I can barely stand the anticipation of getting one!


----------



## Fowlmouth (Oct 4, 2008)

I wish Browning would produce a 3" model.


----------



## LostLouisianian (Oct 11, 2010)

Fowlmouth said:


> I wish Browning would produce a 3" model.


They make 3" 16 gauge's? I'd line up for one.


----------



## CPAjeff (Dec 20, 2014)

Very cool - hopefully the 20 is next in this model.


----------



## Fowlmouth (Oct 4, 2008)

LostLouisianian said:


> They make 3" 16 gauge's? I'd line up for one.


None I am aware of after the 1930's, and they were doubles I believe. I wish Browning would be the first, since they teamed up with Winchester and have their own brand of ammo now. How cool would a 3" 16 semi-auto be?
And offer it in different stocks and patterns so it could be used for waterfowling. And make ammo affordable and easily available......now I'm just talking crazy.


----------



## Clarq (Jul 21, 2011)

Great guns for sure. I love hunting upland game with my grandpa's sweet sixteen A5 (1950s model). It would be fun to have one I could use for waterfowl.


----------



## JerryH (Jun 17, 2014)

With ammo availability for the 16 I wonder if this will be a marketing blunder for Browning? It must be built on a 12ga frame? Why not produce a 20ga first?


----------



## hondodawg (Mar 13, 2013)

All the shot show reviews I've seen it's not a 12ga frame.
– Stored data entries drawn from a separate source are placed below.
-- ==== Sys2Proof/Machine/MemFab.lean ====
section
/-!
DEFINITION. The memory fabric (chapter 06): membership, windows and their checks, the sending and receiving sides of
streams, messages and gateways.
-/

namespace Sys2Proof.Machine

/-! ## Membership and windows -/

/-- Whether a device is a member: of the installed epoch in this district, of the hall table's entry in another (R201 step
2, R413). -/
def member (s : State) (d : Nat) : Bool :=
  let di := districtOf d
  if 256 ≤ di then false
  else if di = districtOf (deviceId s) then bitAt (fget s F.ILK_MEMBERS_MAP) (memberOf d)
  else bitAt (fget s F.ILK_HALL_MEMBERS_MAP di) (memberOf d)

/-- Whether `d` is this device. -/
def isOwn (s : State) (d : Nat) : Bool := validDevice d && d == deviceId s

/-- The slot that binds a job (R199). -/
def jobSlot (s : State) (job : Nat) : Option Nat :=
  (List.range 64).find? (fun k => fbit s F.WIN_JOB_BOUND k && fget s F.WIN_JOB_JOB k == job)

/-- Statuses of R202, and the internal one of an abandoned request. -/
def stOk : Nat := 0
def stNoJob : Nat := 1
def stNoWindow : Nat := 2
def stRange : Nat := 3
def stPerm : Nat := 4
def stMisaligned : Nat := 5
def stUncorr : Nat := 6
def stRetry : Nat := 7
def stStale : Nat := 8
def stUnreachable : Nat := 9
def stSeqWindow : Nat := 10
def stBadOp : Nat := 11
def stAbandoned : Nat := 0x100

/-- The tile fault cause of a status (R202, R214). -/
def causeOf (st : Nat) : Nat := if st = stUncorr then 6 else if st = stAbandoned then 9 else 5

/-- A window entry as a half translates with it (R200, R203): base, size in bytes, R, W, A, LOCAL, VALID. While a window
write is in progress, each half's copy changes at a moment of its own: an open value decides it at each translation. Log entries 9 (DESIGN CHOICE), 49 (DESIGN CHOICE). -/
def windowEntry (s : State) (h : Half) (slot win : Nat) : State × (Nat × Nat × Nat) :=
  let i := 64 * slot + win
  let new := (fget s F.WIN_BASE_BASE i * 4096, fget s F.WIN_SIZE_SIZE i * 4096,
    fget s F.WIN_PERM_R i + 2 * fget s F.WIN_PERM_W i + 4 * fget s F.WIN_PERM_A i + 8 * fget s F.WIN_PERM_LOCAL i
      + 16 * fget s F.WIN_PERM_VALID i)
  match s.fab.commit with
  | none => (s, new)
  | some c =>
    if !(c.slot == slot && c.win == win) then (s, new)
    else if (match h with | .up => c.up | .down => c.dn) then (s, new)
    else
      let f := fresh s
      if f.1 % 2 = 0 then (f.2, (c.base, c.size, c.perm))
      else
        let c := match h with | .up => { c with up := true } | .down => { c with dn := true }
        ({ f.2 with fab := { f.2.fab with commit := some c } }, new)

/-! ## Header fields (R207, R208) -/

/-- Bits [lo+w-1:lo] of a transaction header. -/
def hb (h : BitVec 448) (lo w : Nat) : Nat := bitsAt h.toNat lo w

/-- The request that a header carries, with its data flits. -/
def reqOf (h : BitVec 448) (data : List Line) : Req :=
  { op := hb h 0 8, fn := hb h 8 8, job := hb h 16 12, addr := hb h 128 64, operand := hb h 256 64, compare := hb h 320 64,
    msg := hb h 192 16, pkt := hb h 208 16, total := hb h 224 16, data := data }

/-- A request's header. -/
def reqHdr (src dst seq epoch : Nat) (r : Req) (rp : Bool) (orig ack : Nat) : BitVec 448 :=
  BitVec.ofNat 448 (r.op % 256 + r.fn % 256 * 2 ^ 8 + r.job % 4096 * 2 ^ 16 + src % 65536 * 2 ^ 32 + dst % 65536 * 2 ^ 48
    + seq % 2 ^ 32 * 2 ^ 64 + epoch % 2 ^ 32 * 2 ^ 96 + r.addr % 2 ^ 64 * 2 ^ 128 + r.msg % 65536 * 2 ^ 192
    + r.pkt % 65536 * 2 ^ 208 + r.total % 65536 * 2 ^ 224 + (if 0 < r.total ∧ r.pkt + 1 = r.total then 2 ^ 240 else 0)
    + r.data.length % 128 * 2 ^ 241 + (if rp then 2 ^ 248 else 0) + r.operand % 2 ^ 64 * 2 ^ 256
    + r.compare % 2 ^ 64 * 2 ^ 320 + ack % 2 ^ 32 * 2 ^ 384 + (if rp then orig % 2 ^ 32 else 0) * 2 ^ 416)

/-- A response's header: `op` 0x80 or 0x81. Log entry 46 (DEDUCED). -/
def respHdr (op st job src dst seq cum : Nat) (hseq : Option Nat) (delay msg pkt total nflit value : Nat) : BitVec 448 :=
  BitVec.ofNat 448 (op + st % 256 * 2 ^ 8 + job % 4096 * 2 ^ 16 + (if hseq.isSome then 2 ^ 28 else 0) + src % 65536 * 2 ^ 32
    + dst % 65536 * 2 ^ 48 + seq % 2 ^ 32 * 2 ^ 64 + cum % 2 ^ 32 * 2 ^ 96 + hseq.getD 0 % 2 ^ 32 * 2 ^ 128
    + delay % 65536 * 2 ^ 160 + msg % 65536 * 2 ^ 176 + pkt % 65536 * 2 ^ 192 + total % 65536 * 2 ^ 208
    + nflit % 128 * 2 ^ 224 + value % 2 ^ 64 * 2 ^ 256)

/-- Lines of a READ, and of any request's extent. -/
def readLines (r : Req) : Nat := r.operand % 4096 + 1

/-- The width in bytes of the operation (R173), and the extent of the request. -/
def Req.width (r : Req) : Nat :=
  if r.op = 1 ∨ r.op = 2 then (if bitAt r.fn 0 then 8 else 4) else if r.op = 3 then (if bitAt r.fn 4 then 8 else 4) else 64
def Req.extent (r : Req) : Nat :=
  if r.op ≤ 3 then r.width else if r.op = 4 then 64 * readLines r else if r.op = 5 then 64 * r.data.length else 64

/-- The home operation of a request. -/
def Req.homeOp (r : Req) : HomeOp :=
  if r.op = 1 ∨ r.op = 4 then .load
  else if r.op = 2 ∨ r.op = 5 then .store
  else if r.op = 0x101 then .rdShared
  else if r.op = 0x102 then .rdOwn
  else match r.fn % 16 with
    | 0 => .add | 1 => .min | 2 => .max | 3 => .xor | 4 => .swap | 5 => .cas | 6 => .acc | _ => .fadd

/-- Whether OP and FN are defined (R201 step 5, R208), `nflit` being the header's NFLIT and `res` its reserved bits. -/
def Req.defined (r : Req) (nflit res : Nat) : Bool :=
  res == 0 && nflit == r.data.length &&
  (match r.op with
   | 1 | 2 => decide (r.fn < 2) && nflit == 0
   | 3 => decide (r.fn < 64) && decide (r.fn % 16 < 8) && !(bitAt r.fn 4 && decide (6 ≤ r.fn % 16)) && nflit == 0
   | 4 => r.fn == 0 && nflit == 0
   | 5 => r.fn == 0 && decide (1 ≤ nflit) && decide (nflit ≤ 64) && decide (r.pkt < r.total)
   | 6 => r.fn == 0 && decide (1 ≤ nflit) && decide (nflit ≤ 64)
   | 0x101 | 0x102 => true
   | _ => false)

/-- The reserved bits of a request header. -/
def hdrReserved (h : BitVec 448) : Nat := hb h 28 4 + hb h 249 7

/-- Whether the permission bits admit the operation (R200, R483). -/
def permOk (r : Req) (perm : Nat) : Bool :=
  match r.op with
  | 1 | 4 | 0x101 => bitAt perm 0
  | 2 | 5 => bitAt perm 1
  | 3 => bitAt perm 2
  | 0x102 => bitAt perm 0 && bitAt perm 1
  | _ => true

/-- Steps 6 to 11 of R201 on the half `h`: the job slot and depot address, or the status. -/
def translate (s : State) (h : Half) (r : Req) (src : Nat) : State × Except Nat (Nat × Nat) :=
  match jobSlot s r.job with
  | none => (s, .error stNoJob)
  | some k =>
    let w := windowEntry s h k (r.addr / 2 ^ 42 % 64)
    let off := r.addr % 2 ^ 42
    let base := w.2.1; let size := w.2.2.1; let perm := w.2.2.2
    (w.1,
      if !bitAt perm 4 then .error stNoWindow
      else if bitAt perm 3 && src != deviceId s then .error stPerm
      else if !permOk r perm then .error stPerm
      else if r.addr % r.width ≠ 0 then .error stMisaligned
      else if size < off + r.extent then .error stRange
      else .ok (k, base + off))

/-- A refusal given at this device (R230 to R232). Log entry 47 (DEDUCED). -/
def noteRefusal (s : State) (st src job addr : Nat) : State :=
  if st = stOk ∨ st = stRetry then s
  else
    let s := fcount s F.WIN_REFUSED_COUNT 0 1
    let s := fset (fset s F.WIN_LAST_REFUSAL_STATUS 0 st) F.WIN_LAST_REFUSAL_SRC 0 src
    let s := fset (fset s F.WIN_LAST_REFUSAL_JOB 0 job) F.WIN_LAST_REFUSAL_WINDOW 0 (addr / 2 ^ 42 % 64)
    let s := fset s F.WIN_LAST_REFUSAL_VALID 0 1
    emitLim s .up unitFab 0x0301 ((jobSlot s job).getD 64) ms [(job, 12), (src, 16), (st, 8), (addr / 2 ^ 42 % 64, 6)]

/-! ## Gateways (R219 to R221) -/

/-- Entry n of `WIN_GW_LIST`. -/
def gwEntry (s : State) (n : Nat) : Nat := fget s ⟨.WIN_GW_LIST, 16 * n, 16, .ro, .const 0xFFFF, 0, 65535⟩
It was built as a 16 frame. I see plenty of 16ga shells from distributers just pricy on some. I'm thinking $1400 in local stores.


----------



## Fowlmouth (Oct 4, 2008)

JerryH said:


> With ammo availability for the 16 I wonder if this will be a marketing blunder for Browning? It must be built on a 12ga frame? Why not produce a 20ga first?


5 lbs 13 oz. 
"Like its most revered predecessor, the Browning A5 16 gauge is built on a smaller, lighter receiver for reduced weight and a sleek feel in your hands."


----------



## JerryH (Jun 17, 2014)

Enjoy your sweet sixteen


----------